Elasticsearch for Apache Hadoop 2.2.0-m1 and 2.1.1
This first milestone in the 2.2 branch introduces, among bug fixes, several new features:
- Elasticsearch 2.0.0-beta1 support
Want to use the new goodies in Elasticsearch 2.0 in Spark or Hadoop? That’s what ES-Hadoop is here for!
Note that compatibility with Elasticsearch 1.x is preserved in ES-Hadoop 2.2.x.
- Classpath duplication detection
At start-up, ES-Hadoop checks whether there’s another version used in the job and properly informs the user. This helps the not-so-uncommon case of multiple versions being picked arbitrarily from different sources (task vs jar vs runtime vs Java classpath).

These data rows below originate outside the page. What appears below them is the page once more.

theorem witness_nodes :
    armed.mdl.node? 0x1000 = some (nodeOf nodeRec 2) ∧ (nodeOf nodeRec 2).parent = none ∧
      (∀ m ∈ armed.mdl.nodes, m ≠ nodeOf nodeRec 2 → m.addr ≠ 0x1000) ∧ armed.mdl.nodes.Nodup ∧
      (∃ r ∈ armed.mdl.runs, r.node = 0x1000 ∧ ∃ k ∈ r.ranks, k.place = some (0, false)) ∧
    State.reset.mdl.node? 0x1000 = none ∧ 3 ≤ (nodeOf nodeRec 3).st.toNat ∧
      (live (nodeOf nodeRec 3) true).mdl.node? 0x1000 = some (nodeOf nodeRec 3) ∧
    (nodeOf nodeRec 2).st.toNat < 3 ∧ ({ armed with mem := [] } : State).readRec 0x1000 = none ∧
    armed.readRec 0x1000 = some nodeRec ∧ nodeRec.ind = false ∧ nodeRec.wmark = 0 ∧ slice nodeRec.icnt 31 0 = 1 := by
  refine ⟨?_, ?_, ?_, ?_, ?_, ?_, ?_, ?_, ?_, ?_, ?_, ?_, ?_, ?_⟩ <;> decide +kernel

theorem witness_record :
    armed.recordBad 0x1000 { nodeRec with cdie := 0, cidx := 0, initPred := 0 } = false ∧
    armed.recordBad 0x1000 { nodeRec with width := 13, cdie := 0, cidx := 0, initPred := 0 } = true := by
  refine ⟨?_, ?_⟩ <;> decide +kernel

/-- A node that waits for memory: its record asks for more than is free, and lists a node to recompute, or none. -/
def thirsty (st : BitVec 3) (free : BitVec 32) : State :=
  let s := { live (nodeOf nodeRec st) true with mem := memWriteList cells 0x1058 [2] }
  { s with mdl := { s.mdl with memFree := free } }

theorem witness_ready :
    let r : NodeRec := { nodeRec with wmark := 2 }
    let held (k : BitVec 16) := (live (nodeOf nodeRec 2) true).modDie 0 fun q => { q with counters := [(0, ⟨k, 0x1000⟩)] }
    ((thirsty 1 1).mdl.node? 0x1000 = some (nodeOf nodeRec 1) ∧ (thirsty 1 1).readRec 0x1000 = some r ∧
      (thirsty 1 1).recordBad 0x1000 r = false ∧ (thirsty 1 1).mdl.memFree.toNat < r.wmark.toNat ∧
      ¬(thirsty 1 2).mdl.memFree.toNat < r.wmark.toNat ∧ (thirsty 1 1).vWords r.recomp r.nrecomp.toNat = some []) ∧
    ((thirsty 1 1).vWords 0x1000 1 = some [0x300000] ∧ (thirsty 1 1).vWords 0x2000000 1 = none) ∧
    ((held 1).mdl.node? 0x1000 = some (nodeOf nodeRec 2) ∧ ((held 1).counterOf nodeRec).toNat ≠ 0 ∧
      ((held 0).counterOf nodeRec).toNat = 0) ∧
    (sameAnswer ((held 0).vNum ((0 : BitVec 48).setWidth 64) 4) (.ok 0x10001) = true ∧
      sameAnswer ((held 0).vNum ((0x2000000 : BitVec 48).setWidth 64) 4) (.error 1) = true) ∧
    min 0 nodeRec.imax.toNat = 0 ∧ min (slice nodeRec.icnt 31 0) nodeRec.imax.toNat ≠ 0 := by
  refine ⟨⟨?_, ?_, ?_, ?_, ?_, ?_⟩, ⟨?_, ?_⟩, ⟨?_, ?_, ?_⟩, ⟨?_, ?_⟩, ?_, ?_⟩ <;> decide +kernel

theorem witness_copyInstance :
    armed.vWords (nodeRec.args + BitVec.ofNat 64 (32 * 0)) 4 = some [0, 0, 0, 0] ∧
      ({ armed with mem := [] } : State).vWords 0 4 = none ∧
    nodeRec.dieMask.getLsbD 0 = true ∧ armed.dieAlive 0 = true ∧
      (∀ d < 64, nodeRec.dieMask.getLsbD d = true → (armed.modDie 0 fun k => { k with ret := 7 }).dieAlive d = false) := by
  refine ⟨?_, ?_, ?_, ?_, ?_⟩ <;> decide +kernel

theorem witness_completion :
    let s (n : Node) := live n true
    (s (nodeWith 0 1)).mdl.node? 0x1000 = some (nodeWith 0 1) ∧ (nodeWith 0 1).parent = none ∧
      (s (nodeWith 0 1)).mdl.nodes.Nodup ∧ (s (nodeWith 0 1)).picks = [] ∧ (nodeWith 0 1).r.nsucc.toNat = 1 ∧
      sameAnswer ((s (nodeWith 0 1)).vNum 0 4) (.ok 0x10001) = true ∧
      (∃ u, (s (nodeWith 0 1)).vWrite (0x1000 + 120) (bytesLE 8 (5 + 1 * 2 ^ 32)) = .ok u) ∧
    sameAnswer ((s (nodeWith 0x1000000000000 1)).vNum 0x1000000000000 4) (.error 1) = true := by
  refine ⟨?_, ?_, ?_, ?_, ?_, ?_, wrote_some ?_, ?_⟩ <;> decide +kernel

/-- A run that a recompute made, and the HELD node that counts it. -/
def counted (n p : Option Word) (held : Nat) : State :=
  let c : Node := { nodeOf nodeRec 4 with parent := n }
  let h : Node := { nodeOf nodeRec 2 with addr := 0x2000, parent := p, held := held }
  (live c true).modMdl fun m => { m with nodes := [c, h] }

theorem witness_recomputed :
    let next (s : State) : State := (s.setNode { nodeOf nodeRec 4 with parent := some 0x2000, st := 5, done := 1 }).modMdl fun m =>
      { m with nodes := dropNode 0x1000 m.nodes, gangs := m.gangs.filter fun g => g.node != 0x1000 }
    let h (p : Option Word) (held : Nat) : Node := { nodeOf nodeRec 2 with addr := 0x2000, parent := p, held := held }
    (counted (some 0x2000) none 1).mdl.node? 0x1000 = some { nodeOf nodeRec 4 with parent := some 0x2000 } ∧
      nodeRec.notify = false ∧ ((next (counted (some 0x2000) none 1)).mdl.node? 0x1000).isSome = false ∧
    (next (counted (some 0x2000) none 1)).mdl.node? 0x2000 = some (h none 1) ∧
    (next (counted (some 0x2000) (some 0x3000) 1)).mdl.node? 0x2000 = some (h (some 0x3000) 1) ∧
    (next (counted (some 0x2000) (some 0x3000) 2)).mdl.node? 0x2000 = some (h (some 0x3000) 2) ∧
    (next (counted (some 0x5000) none 1)).mdl.node? 0x5000 = none := by
  refine ⟨?_, ?_, ?_, ?_, ?_, ?_, ?_⟩ <;> decide +kernel

/-- A fresh gang of width 2 waits on die 0, whose core 0 is retired with its cluster. -/
def queued : State :=
  let e : QEntry := ⟨1, 0x1000, 1, 7, 0, 0, 0, 2, 1, 0, false, .fresh⟩
  let s := { State.reset with mem := cells }
  (s.modMdl fun m => { m with nodes := [nodeOf nodeRec 3] }).modDie 0 fun k => { k with queue := [e], ret := 1 }

theorem witness_dispatch :
    (∀ l < 12, (State.reset.core (12 * 63 + l)).ended = false) ∧ (State.reset.die 63).queue = [] ∧
    (∀ l < 12, (queued.core (12 * 0 + l)).ended = false) ∧ (queued.die 0).queue = [⟨1, 0x1000, 1, 7, 0, 0, 0, 2, 1, 0, false, .fresh⟩] ∧
      queued.mdl.node? 0x1000 = some (nodeOf nodeRec 3) ∧ (queued.die 0).resv = none ∧
      (∀ k < 2, queued.coreUsable (12 * 0 + 4 + k) = true ∧ (queued.core (12 * 0 + 4 + k)).cur = none ∧
        (queued.core (12 * 0 + 4 + k)).c0.status = .free ∧ (queued.core (12 * 0 + 4 + k)).c1.status = .free ∧
        (queued.core (12 * 0 + 4 + k)).c1.strand = none) ∧
      (∀ b < 4, ∃ k < 2, queued.coreUsable (12 * 0 + b + k) = false) := by
  refine ⟨?_, ?_, ?_, ?_, ?_, ?_, ?_, ?_⟩ <;> decide +kernel

/-- A gang of width 4 on a die with one cluster, whose core 0 runs a strand: it stays in the queue. -/
def crowded : State :=
  let e : QEntry := ⟨1, 0x1000, 1, 7, 0, 0, 0, 4, 1, 0, false, .fresh⟩
  (live (nodeOf nodeRec 3) true).modDie 0 fun k => { k with queue := [e], ret := 6 }

theorem witness_ages : (match exec (.gangDispatch 0) crowded with
    | .next t => (t.die 0).queue.length == 1
    | _ => false) = true := by decide +kernel

/-- The gang of one strand, placed and not started. -/
def unstarted : State :=
  withCtx (live (nodeOf nodeRec 3) false) fun t => { t with status := .placed }

/-- The start of the strand can read and write what it needs. -/
def startable (s : State) (n : Strand) (node : Node) (b : State → List Byte) : Bool :=
  match s.loadImage 0 false n with
  | .error _ => false
  | .ok u => sameAnswer (u.readPlan node.r.plan node.r.nplan.toNat) (.ok []) &&
    match (u.modCore 0 fun q => q.setPlan false []).fillPlan 0 [] with
    | .error _ => false
    | .ok v => wrote (v.vWrite n.slot (b v))

theorem starts {s : State} {n : Strand} {node : Node} {b : State → List Byte}
    (h : startable s n node b = true) :
    ∃ u v plan, s.loadImage 0 false n = .ok u ∧ u.readPlan node.r.plan node.r.nplan.toNat = .ok plan ∧
      (u.modCore 0 fun q => q.setPlan false plan).fillPlan 0 plan = .ok v ∧ ∃ z, v.vWrite n.slot (b v) = .ok z := by
  unfold startable at h
  split at h
  · simp at h
  · rename_i u hu
    simp only [Bool.and_eq_true] at h
    obtain ⟨hp, h⟩ := h
    split at h
    · simp at h
    · rename_i v hv
      exact ⟨u, v, [], hu, eq_of_sameAnswer hp, hv, wrote_some h⟩

theorem witness_gangStart :
    (∀ r ∈ (running 1).mdl.runs, r.started = true) ∧ unstarted.mdl.runs = [runOf false] ∧
      (runOf false).started = false ∧ (runOf false).ranks = [⟨0, false, 0, [], some (0, false), [], 0, 0, false, []⟩] ∧
      unstarted.mdl.node? (runOf false).node = some (nodeOf nodeRec 3) ∧
      (unstarted.ctx 0 false).strand = some (strandOf 1 0) ∧
    ∃ u v plan, unstarted.loadImage 0 false (strandOf 1 0) = .ok u ∧
      u.readPlan nodeRec.plan nodeRec.nplan.toNat = .ok plan ∧
      (u.modCore 0 fun q => q.setPlan false plan).fillPlan 0 plan = .ok v ∧
      ∃ z, v.vWrite (strandOf 1 0).slot (v.contData (strandOf 1 0) 0 0 0xFFFF [0x300000, 0, 0, 1]) = .ok z := by
  refine ⟨?_, ?_, ?_, ?_, ?_, ?_, starts (node := nodeOf nodeRec 3)
    (b := fun v => v.contData (strandOf 1 0) 0 0 0xFFFF [0x300000, 0, 0, 1]) ?_⟩ <;> decide +kernel

/-- An image that no page maps, and one at a poisoned address, of the gang that starts. -/
theorem witness_gangFails :
    let far : Strand := { strandOf 1 0 with image := 0x2000000 }
    let s := withCtx unstarted fun t => { t with strand := some far }
    let p := unstarted.modMdl fun m => { m with poison := [0x300000 / 32] }
    let code (z : Except (BitVec 8) State) : Option (BitVec 8) := match z with
      | .error f => some f
      | .ok _ => none
    s.mdl.runs = [runOf false] ∧ (s.ctx 0 false).strand = some far ∧ s.mdl.node? 0x1000 = some (nodeOf nodeRec 3) ∧
      code (s.loadImage 0 false far) = some 1 ∧
    (p.mdl.runs = [runOf false] ∧ (p.ctx 0 false).strand = some (strandOf 1 0) ∧
      code (p.loadImage 0 false (strandOf 1 0)) = some 20) := by
  refine ⟨?_, ?_, ?_, ?_, ?_, ?_, ?_⟩ <;> decide +kernel

theorem witness_yieldDeadline :
    let asked (s : State) (w : Nat) := withCtx s fun t => { t with wait := { t.wait with deadline := some w }, evt := 4 }
    let s := { asked (live (nodeOf nodeRec 3) true) 9 with now := 10 }
    ((running 1).ctx 0 false).wait.deadline = none ∧
    ((asked (running 1) 9).ctx 0 false).wait.deadline = some 9 ∧ (asked (running 1) 9).now ≤ 9 ∧
    (s.ctx 0 false).wait.deadline = some 9 ∧ (s.ctx 0 false).strand = some (strandOf 1 0) ∧ 9 < s.now ∧
      (s.ctx 0 false).status = .running ∧ (s.die 0).retiring.contains 0 = false ∧
      s.mdl.node? (strandOf 1 0).record = some (nodeOf nodeRec 3) ∧
      (running 1).mdl.node? (strandOf 1 0).record = none ∧
      ((s.modDie 0 fun k => { k with retiring := [0] }).die 0).retiring.contains 0 = true ∧
    (sameAnswer (s.vNum (0x1000 + 121) 1) (.ok 0) = true ∧ wrote (s.vWrite (0x1000 + 121) (bytesLE 1 1)) = true ∧
      sameAnswer (s.vNum (0x2000000 + 121) 1) (.error 1) = true) ∧ (nodeOf nodeRec 3).parent = none := by
  refine ⟨?_, ?_, ?_, ?_, ?_, ?_, ?_, ?_, ?_, ?_, ?_, ⟨?_, ?_, ?_⟩, ?_⟩ <;> decide +kernel

theorem witness_hostEvents :
    let m := Module.reset
    let full := { m with evBase := 1, evTail := 512 }
    m.evBase.toNat % 16 = 0 ∧ full.evBase.toNat % 16 ≠ 0 ∧ (full.evTail - full.evHead).toNat = 2 ^ (1 + 8) ∧
      ({ full with evTail := 511 }.evTail - full.evHead).toNat ≠ 2 ^ (1 + 8) ∧ Mem.wf m.hostMem = true := by
  refine ⟨?_, ?_, ?_, ?_, ?_⟩ <;> decide +kernel

theorem witness_hostAccesses :
    let a := { newAccess false .load 8 true 5 0x1000 3 with st := .ready, pa := 0x200000000000, place := 3 }
    let s := accessing a (running 1)
    let busy := State.reset.modDie 0 fun k => { k with hrBusy := true }
    (∀ i < 4, (State.reset.site (0 + i)).open_ = true) ∧ (∃ i < 4, (State.reset.site (2 ^ 47 - 2 + i)).open_ = false) ∧
    ((running 1).core 0).acc? 7 = none ∧ (s.core 0).acc? 0 = some a ∧ s.site a.pa = .aperture 0 ∧ a.kind = .load ∧ a.st = .ready ∧
      a.reg ≠ 0 ∧ s.mdl.evBase.toNat % 16 = 0 ∧
    State.reset.mdl.phase ≠ 4 ∧ (State.reset.modMdl fun m => { m with phase := 4 }).mdl.phase = 4 ∧
      (State.reset.die 0).hrBusy = false ∧ (busy.die 0).hrBusy = true ∧
    ((0x30002 : Word).extractLsb' 0 2 = 2 ∧ (0x30003 : Word).extractLsb' 0 2 = 3) ∧
    (0 + 4 ≤ 2 ^ State.reset.mdl.bar2.toNat ∧ 2 ^ State.reset.mdl.bar2.toNat < (2 ^ 36 - 3) + 4) ∧
    (let b := { a with sent := true }
     let c := { a with id := 1 }
     let w := (running 1).modCore 0 fun k => { k with accs := [b, c] }
     (a.sent = false ∧ s.mayPerform 0 a = true) ∧
     (b.sent = true ∧ ((accessing b (running 1)).core 0).acc? 0 = some b) ∧
     ((w.core 0).acc? 1 = some c ∧ w.mayPerform 0 c = false)) := by
  refine ⟨?_, ?_, ?_, ?_, ?_, ?_, ?_, ?_, ?_, ?_, ?_, ?_, ?_, ?_, ?_, ⟨?_, ?_⟩, ⟨?_, ?_⟩, ?_, ?_⟩ <;> decide +kernel

/-- Link 15 up, with FEAT_ACCEPT0.0 set. -/
def linkUp (f : Link → Link) : State :=
  (State.reset.modMdl fun m => { m with featAccept0 := 1 }).modLink 15 fun k => f { k with en := true, state := 2 }

theorem witness_links :
    let fl : Flit := ⟨0, 0, 1, 0, 0, []⟩
    let k := (linkUp id).mdl.link 15
    let held := linkUp fun k => { k with replay := [fl] }
    let full := linkUp fun k => { k with replay := List.replicate 1024 fl }
    k.en = true ∧ (linkUp id).mdl.featAccept0.getLsbD 0 = true ∧ 2 ≤ k.state.toNat ∧
      (List.replicate 244 (0 : Byte)).length ≤ 244 ∧ k.replay.length < 1024 ∧ k.replay = [] ∧
      1024 ≤ (full.mdl.link 15).replay.length ∧
    (fl.seq = k.rxSeq + 1 ∧ { fl with seq := 5 }.seq ≠ k.rxSeq + 1) ∧
    (k.outq = [] ∧ (k.rxSeq - (0xFFFF : BitVec 16)).toNat < 2 ^ 15 ∧ 2 ^ 15 ≤ (k.rxSeq - (5 : BitVec 16)).toNat) ∧
    ((0 : BitVec 16) ≠ k.acked ∧ ((0 : BitVec 16) - k.acked).toNat < 2 ^ 15) ∧
    (held.mdl.link 15).replay ≠ [] ∧ k.failed.getLsbD 3 = false ∧
      ((linkUp fun k => { k with failed := 8 }).mdl.link 15).failed.getLsbD 3 = true ∧
      ((linkUp fun k => { k with state := 1 }).mdl.link 15).state.toNat < 2 := by
  refine ⟨?_, ?_, ?_, ?_, ?_, ?_, ?_, ⟨?_, ?_⟩, ⟨?_, ?_, ?_⟩, ⟨?_, ?_⟩, ?_, ?_, ?_, ?_⟩ <;> decide +kernel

- Detect (and use) dedicated date format libraries
While ES-Hadoop does provide data formatting, it now detects whether one is provided (such as Joda-Time) and uses that instead allowing richer formatting of
Dates. Future versions might be extended to support the new
java.time package in Java 8.
- Upgrade to Gradle 2.6
Those building the source manually will notice the system has been upgraded to the latest stable version, resulting in some nice speed improvements and simplifications (such as being able to use Java 8 for building the Scala modules).
Alongside the milestone, ES-Hadoop 2.1.1 was released.
It is the latest stable version of ES-Hadoop and contains important bug-fixes and improvements such as:
- Push-down Spark RDD count
count operations in Elasticsearch Spark have been pushed-down resulting in instant response no matter how big the
- Faster handling of unrecoverable network errors
Fatal network errors are detected early and reported better, simplifying diagnosis.
- Restore Pig compatibility across Hadoop versions
A previous bug sometimes prevented Pig support from being used across Hadoop versions. This has now been addressed.